The Position of the α and β Subunits in a Single Chain Variant of Human Chorionic Gonadotropin Affects the Heterodimeric Interaction of the Subunits and Receptor-binding Epitopes

Abstract

The glycoprotein hormone family represents a class of heterodimers, which include the placental hormone human chorionic gonadotropin (CG) and the anterior pituitary hormones follitropin, lutropin, and thyrotropin. They are composed of common α subunit and a hormone-specific β subunit. Based on the CG crystal structure, it was suggested that the quaternary subunit interactions are crucial for biological activity. However, recent observations using single chain glycoprotein hormone analogs, where the β and α subunits are linked (NH2-CGβ-α; CGβα orientation), implied that the heterodimeric-like quaternary configuration is not a prerequisite for receptor binding/signal transduction. To study the heterodimeric alignment of the two subunit domains in a single chain and its role in the intracellular behavior and biological action of the hormone, a single chain CG variant was constructed in which the carboxyl terminus of α was fused to the CGβ amino terminus (NH2-α -CGβ; αCGβ orientation).
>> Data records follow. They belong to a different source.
/-- What an operation leaves in `ACC`, and which operations set it (R13). -/
theorem exec_acc {i : Instr} {s t : State} (h : exec i s = .next t) :
    (i = .fSof ∧ t.acc = true) ∨ ((∃ b, i = .fComplete b ∨ i = .fOverflow b) ∧ t.acc = false) ∨ t.acc = s.acc := by
  cases i with
  | fSof => cases h; exact .inl ⟨rfl, rfl⟩
  | fNoise b => cases h; exact .inr (.inr rfl)
  | fAppend b =>
    obtain ⟨_, rfl⟩ := execFAppend_next h
    exact .inr (.inr rfl)
  | fComplete b => exact .inr (.inl ⟨⟨b, .inl rfl⟩, (execFComplete_accumulator h).2⟩)
  | fOverflow b =>
    obtain ⟨_, rfl⟩ := execFOverflow_next (b := b) h
    exact .inr (.inl ⟨⟨b, .inr rfl⟩, rfl⟩)
  | dMonitor | dMalformed | dUnknown | xState | xFreq | xCtrlErr | xDuty | xVbridge | xPrx | xVin =>
    obtain ⟨_, _, hacc⟩ := exec_keeps_accumulator rfl h
    exact .inr (.inr hacc)

/-- The snapshot after a selected operation: as before without the status `Updated`; with it the status's record, and the
operation delivered a long enough monitor frame (R18, R125). -/
theorem exec_selected_snap {s t : State} {b : Byte} {i : Instr} (hi : s.select b = .ok i) (h : exec i s = .next t) :
    ((∀ r, t.out.status ≠ .updated r) ∧ t.snap = s.snap) ∨
    (∃ r f, t.out.status = .updated r ∧ t.snap = some r ∧ t.out.event = .frameReady f ∧
      f[Config.offType]? = some Config.monitorType ∧ Config.monMinLen ≤ f.length) := by
  rcases exec_selected hi h with ⟨_, _, rfl⟩ | ⟨_, _, _, rfl⟩ | ⟨_, _, _, _, _, rfl⟩ | ⟨f, _, _, _, _, _, _, hf⟩ |
    ⟨d, _, _, _, _, _, rfl⟩
  case inr.inr.inr.inl =>
    rcases runDecoder_snap hf with hkept | ⟨r, hst, hsnap, hty, hlen⟩
    · exact .inl hkept
    · exact .inr ⟨r, f, hst, hsnap, (runDecoder_keeps hf).1, hty, hlen⟩
  all_goals exact .inl ⟨fun _ => nofun, rfl⟩

end Sys2Proof.Machine
end

section
/-! The invariant of R15: the states that meet it, and that each operation a byte selects keeps it (R130). -/

namespace Sys2Proof.Machine

/-- The invariant speaks of no pending input and no output. -/
theorem State.Inv.of_same_core {s t : State} (h : s.Inv) (hbuf : t.buf = s.buf) (hfill : t.fill = s.fill)
    (hacc : t.acc = s.acc) (hsnap : t.snap = s.snap) (hrec : t.building = s.building) : t.Inv := by
  obtain ⟨buf, fill, acc, snap, building, input, out⟩ := t
  subst hbuf hfill hacc hsnap hrec
  exact { h with }

/-- A reset accumulator meets the invariant (R21). -/
theorem State.Inv.of_idle {s : State} (hbuf : s.buf = []) (hfill : s.fill = 0) (hacc : s.acc = false)
    (hsnap : ∀ r, s.snap = some r → r.ctrlErr.toNat < 256) (hrec : s.building = Building.empty) : s.Inv where
  fill_le := by simp [hfill]
  idle_iff := by simp [hacc, hfill]
  header := by simp [hacc]
  no_sentinel := by simp [hbuf]
  incomplete := by simp [hacc]
  cells := by simp [hbuf, hfill]
  ctrl_err := hsnap
  no_record := hrec

theorem State.reset_inv : State.reset.Inv := .of_idle rfl rfl rfl nofun rfl

theorem State.applyReset_inv (s : State) : s.applyReset.Inv := .of_idle rfl rfl rfl nofun rfl

/-- The sentinel starts a frame in progress of one byte (R71). -/
theorem afterSof_inv {s : State} (h : s.Inv) : (afterSof s).Inv :=
  .of_frame_in_progress (bs := [Config.sentinel]) rfl rfl rfl (by decide) rfl nofun nofun h.ctrl_err h.no_record

/-- A completed frame leaves a reset accumulator, whatever it delivers (R75). -/
theorem afterFrame_inv {s : State} (f : Frame) (h : s.Inv) : (afterFrame f s).Inv :=
  .of_idle rfl rfl rfl h.ctrl_err h.no_record

/-- A frame in progress holds at least its header byte (I-b). -/
theorem State.Inv.fill_pos {s : State} (h : s.Inv) (hacc : s.acc = true) : 0 < s.fill := by
  have hne : s.fill ≠ 0 := fun h0 => by simp [h.idle_iff.mpr h0] at hacc
  omega

/-- An append that does not complete the frame keeps the invariant (R73, R74). -/
theorem afterAppend_inv {s : State} {b : Byte} (h : s.Inv) (hb : b ≠ Config.sentinel) (hacc : s.acc = true)
    (hf : s.fill < Config.cap)
    (hc : completionTest (s.fill + 1) ((s.buf.write s.fill b).read Config.offLen) = some false) :
    (afterAppend b s).Inv where
  fill_le := hf
  idle_iff := by simp [hacc]
  header := fun _ => by
    have hpos := h.fill_pos hacc
    rw [afterAppend_buf, Memory.read_write_other _ _ (by omega), h.header hacc]
  no_sentinel := fun i hi => by
    rw [afterAppend_buf]
    by_cases hif : i = s.fill
    · simpa [hif] using hb
    · rw [Memory.read_write_other _ _ hif]
      exact h.no_sentinel i hi
  incomplete := fun _ hk n hn => by
    obtain ⟨m, hm, rfl⟩ := Option.map_eq_some_iff.mp hn
    rw [afterAppend_buf] at hm
    rw [hm] at hc
    exact lt_of_completionTest_false hc hk
  cells := Memory.cells_write b h.cells
  ctrl_err := h.ctrl_err
  no_record := h.no_record

/-- A decode keeps the invariant: a record it stores has `ctrl_err` zero-extended (R93, R110). -/
theorem runDecoder_inv {f : Frame} {s t : State} (hs : s.Inv) (h : runDecoder f s = .next t) : t.Inv := by
  rcases runDecoder_cases f with hd | hd | ⟨r, hr, hd⟩
  · cases (hd s).symm.trans h
    exact hs.of_same_core rfl rfl rfl rfl rfl
  · cases (hd s).symm.trans h
    exact hs.of_same_core rfl rfl rfl rfl rfl
  · cases (hd s).symm.trans h
    exact { hs with
      ctrl_err := fun q hq => by cases hq; exact hr
      no_record := rfl }

/-- The operation a byte selects keeps the invariant (R56, R130). -/
theorem exec_selected_inv {s t : State} {b : Byte} {i : Instr} (hs : s.Inv) (hi : s.select b = .ok i)
    (h : exec i s = .next t) : t.Inv := by
  rcases exec_selected hi h with ⟨_, _, rfl⟩ | ⟨_, _, _, rfl⟩ | ⟨hb, hacc, hf, hc, _, rfl⟩ | ⟨f, _, _, _, _, _, _, hf⟩ |
    ⟨d, _, _, _, _, _, rfl⟩
  · exact afterSof_inv hs
  · exact hs.of_same_core rfl rfl rfl rfl rfl
  · exact afterAppend_inv hs hb hacc hf hc
  · exact runDecoder_inv (afterFrame_inv f hs) hf
  · exact .of_idle rfl rfl rfl hs.ctrl_err hs.no_record

/-- Every step keeps the invariant (R130). -/
theorem step_inv {s t : State} (hs : s.Inv) (h : step s = .next t) : t.Inv := by
  rcases step_next h with ⟨_, rfl⟩ | ⟨_, _, rfl⟩ | ⟨b, _, i, _, hi, he⟩
  · exact hs
  · exact State.applyReset_inv _
  · have htaken : s.takeInput.Inv := hs.of_same_core rfl rfl rfl rfl rfl
    exact exec_selected_inv htaken ((State.takeInput_select s b).trans hi) he

/-- The operation a byte selects keeps the buffer's canonical form (R11, R14). -/
theorem exec_selected_wf {s t : State} {b : Byte} {i : Instr} (hs : s.buf.wf = true) (hi : s.select b = .ok i)
    (h : exec i s = .next t) : t.buf.wf = true := by
  rcases exec_selected hi h with ⟨_, _, rfl⟩ | ⟨_, _, _, rfl⟩ | ⟨_, _, hf, _, _, rfl⟩ | ⟨f, _, _, _, _, _, _, hf⟩ |
    ⟨d, _, _, _, _, _, rfl⟩
  · exact Memory.wf_ofBytes (bs := [Config.sentinel]) (by decide)
  · exact hs
  · exact Memory.wf_write b hs hf
  · obtain ⟨_, _, _, hbuf, _⟩ := runDecoder_keeps hf
    rw [hbuf]
    exact Memory.wf_nil
  · exact Memory.wf_nil

end Sys2Proof.Machine
end

section
/-! The statements about the state (10_state.md), settled. -/

namespace Sys2Proof.Machine

/-- Settles O37: each kind of step keeps the invariant. -/
theorem stepKeepsTheInvariant : Obligations.StepKeepsTheInvariant := by
  unfold Obligations.StepKeepsTheInvariant
  exact fun _ _ => step_inv

/-- Settles O39: cell 2 of a full buffer is listed, and by I-e its byte declares more than 256 bytes in all. -/
theorem fullBufferDeclares254Or255 : Obligations.FullBufferDeclares254Or255 := by
  unfold Obligations.FullBufferDeclares254Or255
  intro s hs hfill
  have hacc : s.acc = true := by
    by_contra hidle
    have := hs.idle_iff.mp (by simpa using hidle)
    omega
  obtain ⟨n, hn⟩ := Option.isSome_iff_exists.mp ((Memory.read_isSome_of_cells hs.cells 2).mpr (by omega))
  have hlong : s.fill < n.toNat + Config.hdr :=
    hs.incomplete hacc (by simp [Config.hdr, hfill]) _ (by simp [State.expectedLength, Config.offLen, hn])
  rw [hfill, Config.hdr] at hlong
  exact ⟨n, hn, by bv_omega⟩

/-- Settles O40: a step keeps the buffer, empties it, starts it afresh, or writes one cell in range. -/
theorem stepKeepsTheBufferCanonical : Obligations.StepKeepsTheBufferCanonical := by
  unfold Obligations.StepKeepsTheBufferCanonical
  intro s t hs h
  rcases step_next h with ⟨_, rfl⟩ | ⟨_, _, rfl⟩ | ⟨b, _, i, _, hi, he⟩
  · exact hs
  · exact State.reset_buf_wf
  · exact exec_selected_wf (s := s.takeInput) hs hi he

/-- Settles O42, by what each operation leaves in `ACC`. -/
theorem accChangesOnlyAtFrameBoundaries : Obligations.AccChangesOnlyAtFrameBoundaries := by
  unfold Obligations.AccChangesOnlyAtFrameBoundaries
  intro i s t h
  rcases exec_acc h with ⟨rfl, hacc⟩ | ⟨hi, hacc⟩ | hacc
  · exact ⟨fun _ _ => rfl, fun _ hf => by simp [hacc] at hf⟩
  · exact ⟨fun _ ht => by simp [hacc] at ht, fun _ _ => hi⟩
  · exact ⟨fun hs ht => by simp [hacc, hs] at ht, fun hs ht => by simp [hacc, hs] at ht⟩

/-- Settles O43: the accumulator's owners are the Framer's operations, and `D.MONITOR` alone, also run by `F.COMPLETE`,
stores the snapshot. -/
theorem ownershipIsExclusive : Obligations.OwnershipIsExclusive := by
  unfold Obligations.OwnershipIsExclusive
  intro s t i h
  cases i with
  | fComplete b => exact execFComplete_snap h
  | fSof | fNoise | fAppend | fOverflow => exact exec_keeps_snapshot rfl h
  | dMonitor f => exact exec_keeps_accumulator rfl h
  | dMalformed | dUnknown | xState | xFreq | xCtrlErr | xDuty | xVbridge | xPrx | xVin =>
    obtain ⟨hbuf, hfill, hacc⟩ := exec_keeps_accumulator rfl h
    exact ⟨hbuf, hfill, hacc, exec_keeps_snapshot rfl h⟩

/-- Settles O44, by what a selected operation does to the snapshot. -/
theorem snapshotChangesOnlyOnUpdated : Obligations.SnapshotChangesOnlyOnUpdated := by
  unfold Obligations.SnapshotChangesOnlyOnUpdated
  intro s t b h
  obtain ⟨i, hi, he⟩ := step_given_next h
  rcases exec_selected_snap (s := { s with input := [] }) hi he with ⟨hst, hsnap⟩ | ⟨r, f, hst, hsnap, hev, hty, hlen⟩
  · exact ⟨fun _ => hsnap, fun r hr => absurd hr (hst r), fun hv => by simpa [State.snapValid, hsnap] using hv⟩
  · refine ⟨fun hno => absurd hst (hno r), fun q hq => ?_, fun _ => by simp [State.snapValid, hsnap]⟩
    cases hst.symm.trans hq
    exact ⟨hsnap, f, hev, hty, hlen⟩

/-- Settles O17: `F.SOF` leaves cell 0 alone listed, and a reset accumulator lists no cell. -/
theorem clearedCellsHoldNoValue : Obligations.ClearedCellsHoldNoValue := by
  unfold Obligations.ClearedCellsHoldNoValue
  intro s t b i
  refine ⟨fun h hi => ?_, fun h => ?_, fun h => ?_⟩
  · cases (execFSof_eq s).symm.trans h
    rw [afterSof_buf, Memory.read_cons, if_neg (by omega), Memory.read_nil]
  · obtain ⟨hbuf, _⟩ := execFComplete_accumulator h
    rw [hbuf, Memory.read_nil]
  · obtain ⟨_, rfl⟩ := execFOverflow_next (b := b) h
    rfl

/-- Settles O36: reset leaves the accumulator idle and nothing else behind. -/
theorem resetMeetsTheInvariant : Obligations.ResetMeetsTheInvariant := State.reset_inv

end Sys2Proof.Machine
end

section
/-! When an access to the buffer or to a frame stops (R34, R84, log entry 8), and what a little-endian read of a frame
gives (R105). -/

namespace Sys2Proof.Machine

/-! Copies of the buffer and the append at capacity. -/

/-- A copy that covers a cell without a value gives nothing (R14). -/
theorem Memory.readFrom_zero_eq_none {m : Memory} {i n : Nat} (hi : i < n) (h : m.read i = none) :
    m.readFrom 0 n = none := by
  by_contra hsome
  have hcell := Memory.readFrom_isSome.mp (Option.isSome_iff_ne_none.mpr hsome) i hi
  simp [h] at hcell

/-- An append to a full buffer stops (R84). -/
theorem execFAppend_fault {s : State} (b : Byte) (h : ¬ s.fill < Config.cap) :
    execFAppend b s = .fault .bufferOutOfRange := by
  rw [execFAppend, State.appendByte_fault b h, andThen_fault]

/-- A completion on a full buffer stops in its append (R84). -/
theorem execFComplete_fault {s : State} (b : Byte) (h : ¬ s.fill < Config.cap) :
    execFComplete b s = .fault .bufferOutOfRange := by
  rw [execFComplete, State.appendByte_fault b h, andThen_fault]

/-- A completion stops in its frame copy where a cell below `FILL` holds no value: the append writes another cell (R75). -/
theorem execFComplete_cellUnwritten {s : State} {i : Nat} (b : Byte) (hf : s.fill < Config.cap) (hi : i < s.fill)
    (h : s.buf.read i = none) : execFComplete b s = .fault .cellUnwritten := by
  have hcell : (s.buf.write s.fill b).read i = none := (Memory.read_write_other _ b (by omega)).trans h
  simp only [execFComplete, State.appendByte_next b hf, andThen_next,
    Memory.readFrom_zero_eq_none (show i < s.fill + 1 by omega) hcell]

/-- An overflow stops in its discard copy where a cell of the buffer holds no value (R76). -/
theorem execFOverflow_cellUnwritten {s : State} {i : Nat} (b : Byte) (hi : i < Config.cap) (h : s.buf.read i = none) :
    execFOverflow b s = .fault .cellUnwritten := by
  simp only [execFOverflow, Memory.readFrom_zero_eq_none hi h]

/-! Loads from a frame. -/

/-- What follows a load is part of its continuation. -/
theorem andThen_loadByte (f : Frame) (off : Nat) (k : Byte → Result) (l : State → Result) :
    andThen (loadByte f off k) l = loadByte f off fun b => andThen (k b) l := by
  cases h : f[off]? <;> simp [loadByte, h]

/-- Where a later load is out of range, an earlier one in front of it makes no difference. -/
theorem loadByte_const_fault (f : Frame) (off : Nat) :
    (loadByte f off fun _ => .fault .frameOutOfRange) = .fault .frameOutOfRange := by
  cases h : f[off]? <;> simp [loadByte, h]

/-- On a short frame the last load of the seven extractions, at offset 17, is out of range, and all before it lead there or
stop for the same reason (R34, R93). -/
theorem extractAll_fault {f : Frame} (h : f.length < Config.monMinLen) (s : State) :
    extractAll f s = .fault .frameOutOfRange := by
  have hlast (k : Byte → Result) : loadByte f (Config.offVin + 1) k = .fault .frameOutOfRange :=
    loadByte_none k (Nat.le_of_lt_succ h)
  simp only [extractAll, hlast, loadByte_const_fault, andThen_loadByte, execXState, execXFreq, execXCtrlErr, execXDuty,
    execXVbridge, execXPrx, andThen_next]

/-- `D.MONITOR` on a short frame stops before it stores anything (R34, R95). -/
theorem execDMonitor_fault {f : Frame} (h : f.length < Config.monMinLen) (s : State) :
    execDMonitor f s = .fault .frameOutOfRange := by
  rw [execDMonitor, extractAll_fault h, andThen_fault]

/-! Little-endian reads. -/

/-- `MemRead` of a run of bytes inside a frame is the sum of that run (R105). -/
theorem memRead_append (pre bs rest : Frame) :
    memRead (pre ++ (bs ++ rest)) pre.length bs.length = some (le bs) := by
  have hfits : pre.length + bs.length ≤ (pre ++ (bs ++ rest)).length := by simp only [List.length_append]; omega
  rw [memRead, if_pos hfits, List.drop_left, List.take_left]

/-- A two-byte field holds the whole sum of its bytes (R105). -/
theorem compose16_toNat_eq_le (lo hi : Byte) : (compose16 lo hi).toNat = le [lo, hi] :=
  (BitVec.toNat_ofNat ..).trans (Nat.mod_eq_of_lt (le_lt [lo, hi]))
The secretion rate of αCGβ from transfected Chinese hamster ovary cells was less than that seen for CGβα. The αCGβ tether was not recognized by dimer-specific monoclonal antibodies and did not bind to lutropin/CG receptor. To define if one or both subunit domains were modified in αCGβ, it was co-transfected with a monomeric α or CGβ gene. In each case, αCGβ/α and αCGβ/CGβ complexes were formed indicating that CG dimer-specific epitopes were established. The αCGβ/α complex bound to receptor indicating that the β domain in the αCGβ tether was still functional. In contrast, no significant receptor binding of αCGβ/CGβ was observed indicating a major perturbation in the α domain. These results suggest that although dimeric-like determinants are present in both αCGβ /α and αCGβ/CGβ complexes, the receptor binding determinants in the α domain of the tether are absent. These results show that generating heterodimeric determinants do not necessarily result in a bioactive molecule. Our data also indicate that the determinants for biological activity are distinct from those associated with intracellular behavior.